Reply only with how many lines in these entries hold the string "subtractionsWriteDifferenceAndNotBorrow".
+--
/-! ### One case analysis for all instructions -/

/-- Said once for every instruction, from the statement about it. -/
theorem exec_cases {i : Instr} {s t : State} (h : exec i s = .next t) : FaultsOrWrites i s t := by
  cases i with
  | cls =>
    obtain ⟨-, -, hpc, hframe⟩ := of_next (clearZeroesEveryPixel s) h
    refine faultsOrWrites_of_frame hframe (pcMoves_of_advances hpc) ?_
    rintro p (⟨q, rfl⟩ | rfl | rfl) <;> simp [MayWrite]
  | drw x y n =>
    by_cases hn : n.toNat = 0 ∨ s.ea (n.toNat - 1) ≤ 0xFFF
    · obtain ⟨hpc, -, -, -, -, hframe⟩ := of_next ((drawTogglesTheSpriteAndReportsCollision s x y n).1 hn) h
      refine faultsOrWrites_of_frame hframe (pcMoves_of_advances hpc) ?_
      rintro p (⟨q, -, rfl⟩ | rfl | rfl | rfl) <;> simp [MayWrite, writesReg]
    · obtain ⟨h0, hhi⟩ := not_or.mp hn
      exact faultsOrWrites_of_fault rfl
        (of_next ((drawTogglesTheSpriteAndReportsCollision s x y n).2 h0 (by omega)) h).1
  | ret =>
    by_cases hsp : 0 < s.sp.val
    · obtain ⟨-, hpc, hframe⟩ := of_next ((returnPopsTheStack s).1 hsp) h
      exact faultsOrWrites_of_frame hframe (.inr (.inr ⟨hsp, hpc⟩)) (by rintro p (rfl | rfl) <;> simp [MayWrite])
    · exact faultsOrWrites_of_fault rfl (of_next ((returnPopsTheStack s).2 (by omega)) h).1
  | call nnn =>
    by_cases hsp : s.sp.val < 16
    · obtain ⟨-, -, hpc, hframe⟩ := of_next ((callPushesItsOwnAddress s nnn).1 hsp) h
      exact faultsOrWrites_of_frame hframe (.inr (.inl (by omega))) (by rintro p (rfl | rfl | rfl) <;> simp [MayWrite])
    · exact faultsOrWrites_of_fault rfl (of_next ((callPushesItsOwnAddress s nnn).2 (by omega)) h).1
  | jp nnn =>
    obtain ⟨hpc, hframe⟩ := of_next (jumpSetsPc s nnn) h
    exact faultsOrWrites_of_jump hframe (by omega)
  | jpV0 nnn =>
    obtain ⟨-, hpc, hframe⟩ := of_next (jumpWithOffsetAddsV0 s nnn) h
    exact faultsOrWrites_of_jump hframe hpc
  | seImm x nn =>
    obtain ⟨hframe, hpc⟩ := of_next (skipsCompareWithAnImmediate s x nn).1 h
    exact faultsOrWrites_of_skip hframe hpc
  | sneImm x nn =>
    obtain ⟨hframe, hpc⟩ := of_next (skipsCompareWithAnImmediate s x nn).2 h
    exact faultsOrWrites_of_skip hframe hpc
  | seReg x y n =>
    obtain ⟨hframe, hpc⟩ := of_next (skipsCompareTwoRegisters s x y n).1 h
    exact faultsOrWrites_of_skip hframe hpc
  | sneReg x y n =>
    obtain ⟨hframe, hpc⟩ := of_next (skipsCompareTwoRegisters s x y n).2 h
    exact faultsOrWrites_of_skip hframe hpc
  | skp x =>
    obtain ⟨hkey, hno⟩ := keySkipsTestTheKeyVXNames s x
    by_cases hx : (s.reg x).toNat ≤ 15
    · obtain ⟨hframe, hpc⟩ := of_next (hkey hx).1 h
      exact faultsOrWrites_of_skip hframe hpc
    · exact faultsOrWrites_of_fault rfl (of_next (hno (by omega)).1 h).1
  | sknp x =>
    obtain ⟨hkey, hno⟩ := keySkipsTestTheKeyVXNames s x
    by_cases hx : (s.reg x).toNat ≤ 15
    · obtain ⟨hframe, hpc⟩ := of_next (hkey hx).2 h
      exact faultsOrWrites_of_skip hframe hpc
    · exact faultsOrWrites_of_fault rfl (of_next (hno (by omega)).2 h).1
  | ldImm x nn =>
    obtain ⟨-, hpc, hframe⟩ := of_next (immediateLoadAndAddWriteVX s x nn).1 h
    exact faultsOrWrites_of_result rfl hpc hframe
  | addImm x nn =>
    obtain ⟨-, hpc, hframe⟩ := of_next (immediateLoadAndAddWriteVX s x nn).2 h
    exact faultsOrWrites_of_result rfl hpc hframe
  | ldReg x y =>
    obtain ⟨-, hpc, hframe⟩ := of_next (copyAndBitwiseOperationsWriteVX s x y).1 h
    exact faultsOrWrites_of_result rfl hpc hframe
  | orReg x y =>
    obtain ⟨hpc, hframe, -⟩ := of_next (copyAndBitwiseOperationsWriteVX s x y).2.1 h
    exact faultsOrWrites_of_result rfl hpc hframe
  | andReg x y =>
    obtain ⟨hpc, hframe, -⟩ := of_next (copyAndBitwiseOperationsWriteVX s x y).2.2.1 h
    exact faultsOrWrites_of_result rfl hpc hframe
  | xorReg x y =>
    obtain ⟨hpc, hframe, -⟩ := of_next (copyAndBitwiseOperationsWriteVX s x y).2.2.2 h
    exact faultsOrWrites_of_result rfl hpc hframe
  | addReg x y =>
    obtain ⟨hpc, -, -, hframe⟩ := of_next (addWritesSumAndCarry s x y) h
    exact faultsOrWrites_of_result_and_flag (.inl rfl) (.inr rfl) hpc hframe
  | subReg x y =>
    obtain ⟨hpc, -, -, hframe⟩ := of_next (subtractionsWriteDifferenceAndNotBorrow s x y).1 h
    exact faultsOrWrites_of_result_and_flag (.inl rfl) (.inr rfl) hpc hframe
  | subnReg x y =>
    obtain ⟨hpc, -, -, hframe⟩ := of_next (subtractionsWriteDifferenceAndNotBorrow s x y).2 h
    exact faultsOrWrites_of_result_and_flag (.inl rfl) (.inr rfl) hpc hframe
  | shr x y =>
    obtain ⟨hpc, -, -, hframe⟩ := of_next (shiftsMoveOneBitAndKeepItInVF s x y).1 h
    exact faultsOrWrites_of_result_and_flag (.inl rfl) (.inr rfl) hpc hframe
  | shl x y =>
    obtain ⟨hpc, -, -, hframe⟩ := of_next (shiftsMoveOneBitAndKeepItInVF s x y).2 h
    exact faultsOrWrites_of_result_and_flag (.inl rfl) (.inr rfl) hpc hframe
  | readDelay x =>
    obtain ⟨-, hpc, hframe⟩ := of_next (timerMovesCopyOneByte s x).1 h
    exact faultsOrWrites_of_result rfl hpc hframe
  | writeDelay x =>
    obtain ⟨-, hpc, hframe⟩ := of_next (timerMovesCopyOneByte s x).2.1 h
    exact faultsOrWrites_of_frame hframe (pcMoves_of_advances hpc) (by rintro p (rfl | rfl) <;> simp [MayWrite])
  | writeSound x =>
    obtain ⟨-, hpc, hframe⟩ := of_next (timerMovesCopyOneByte s x).2.2 h
    exact faultsOrWrites_of_frame hframe (pcMoves_of_advances hpc) (by rintro p (rfl | rfl) <;> simp [MayWrite])
  | rnd x nn =>
    obtain ⟨hpc, -, -, -, hframe⟩ := of_next (randomByteIsMasked s x nn) h
    refine faultsOrWrites_of_frame hframe (pcMoves_of_advances hpc) ?_
    rintro p (rfl | rfl | rfl) <;> simp [MayWrite, writesReg]
  | waitKey x =>
    by_cases hkeys : s.keys = 0
    · obtain rfl : s = t := Host.Outcome.next.inj (((keyWaitDeliversAKeyThatIsDown s x).1 hkeys).symm.trans h)
      exact .inr ⟨fun p _ => Part.same_refl s p, pcMoves_of_same rfl⟩
    · obtain ⟨hpc, -, -, -, hframe⟩ := of_next ((keyWaitDeliversAKeyThatIsDown s x).2 hkeys) h
      refine faultsOrWrites_of_frame hframe (pcMoves_of_advances hpc) ?_
      rintro p (rfl | rfl | rfl) <;> simp [MayWrite, writesReg]
  | ldI nnn =>
    obtain ⟨-, hpc, hframe⟩ := of_next (indexLoadWritesTheAddress s nnn) h
    exact faultsOrWrites_of_frame hframe (pcMoves_of_advances hpc) (by rintro p (rfl | rfl) <;> simp [MayWrite])
  | ldFont x =>
    obtain ⟨-, hpc, hframe⟩ := of_next (fontAddressIsFiveTimesVX s x) h
    exact faultsOrWrites_of_frame hframe (pcMoves_of_advances hpc) (by rintro p (rfl | rfl) <;> simp [MayWrite])
  | addI x =>
    obtain ⟨hpc, -, -, hframe⟩ := of_next (indexAddWritesSumAndFlag s x) h
    refine faultsOrWrites_of_frame hframe (pcMoves_of_advances hpc) ?_
    rintro p (rfl | rfl | rfl) <;> simp [MayWrite, writesReg]
  | bcd x =>
    obtain ⟨hok, hrange, hprot⟩ := bcdStoresThreeDigitsOrFaults s x
    by_cases hhi : s.ea 2 ≤ 0xFFF
    · by_cases hlo : 0x200 ≤ s.ea 0
      · obtain ⟨hpc, -, -, -, hframe⟩ := of_next (hok hlo hhi) h
        refine faultsOrWrites_of_frame hframe (pcMoves_of_advances hpc) ?_
        rintro p (rfl | rfl | rfl | rfl) <;> simp [MayWrite]
      · exact faultsOrWrites_of_fault rfl (of_next (hprot (by omega)) h).1
    · exact faultsOrWrites_of_fault rfl (of_next (hrange (by omega)) h).1
  | storeRegs x =>
    obtain ⟨hok, hrange, hprot⟩ := blockStoreWritesV0ToVXOrFaults s x
    by_cases hhi : s.ea x.val ≤ 0xFFF
    · by_cases hlo : 0x200 ≤ s.ea 0
      · obtain ⟨hpc, -, -, hframe⟩ := of_next (hok hlo hhi) h
        refine faultsOrWrites_of_frame hframe (pcMoves_of_advances hpc) ?_
        rintro p (⟨k, -, rfl⟩ | rfl | rfl) <;> simp [MayWrite]
      · exact faultsOrWrites_of_fault rfl (of_next (hprot (by omega)) h).1
    · exact faultsOrWrites_of_fault rfl (of_next (hrange (by omega)) h).1
  | loadRegs x =>
    obtain ⟨hok, hrange⟩ := blockLoadReadsV0ToVXOrFaults s x
    by_cases hhi : s.ea x.val ≤ 0xFFF
    · obtain ⟨hpc, -, -, hframe⟩ := of_next (hok hhi) h
      refine faultsOrWrites_of_frame hframe (pcMoves_of_advances hpc) ?_
      rintro p (⟨k, hk, rfl⟩ | rfl | rfl)
      · exact hk
      · simp [MayWrite]
      · trivial
    · exact faultsOrWrites_of_fault rfl (of_next (hrange (by omega)) h).1
  | sys nnn =>
    obtain rfl := Host.Outcome.next.inj ((exec_sys nnn s).symm.trans h)
    exact faultsOrWrites_of_frame (onlyChanges_reportDecodeError s _) (pcMoves_of_same rfl)
      (by rintro p rfl; simp [MayWrite])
+--
* _ANSWER FOR THE TASK_
2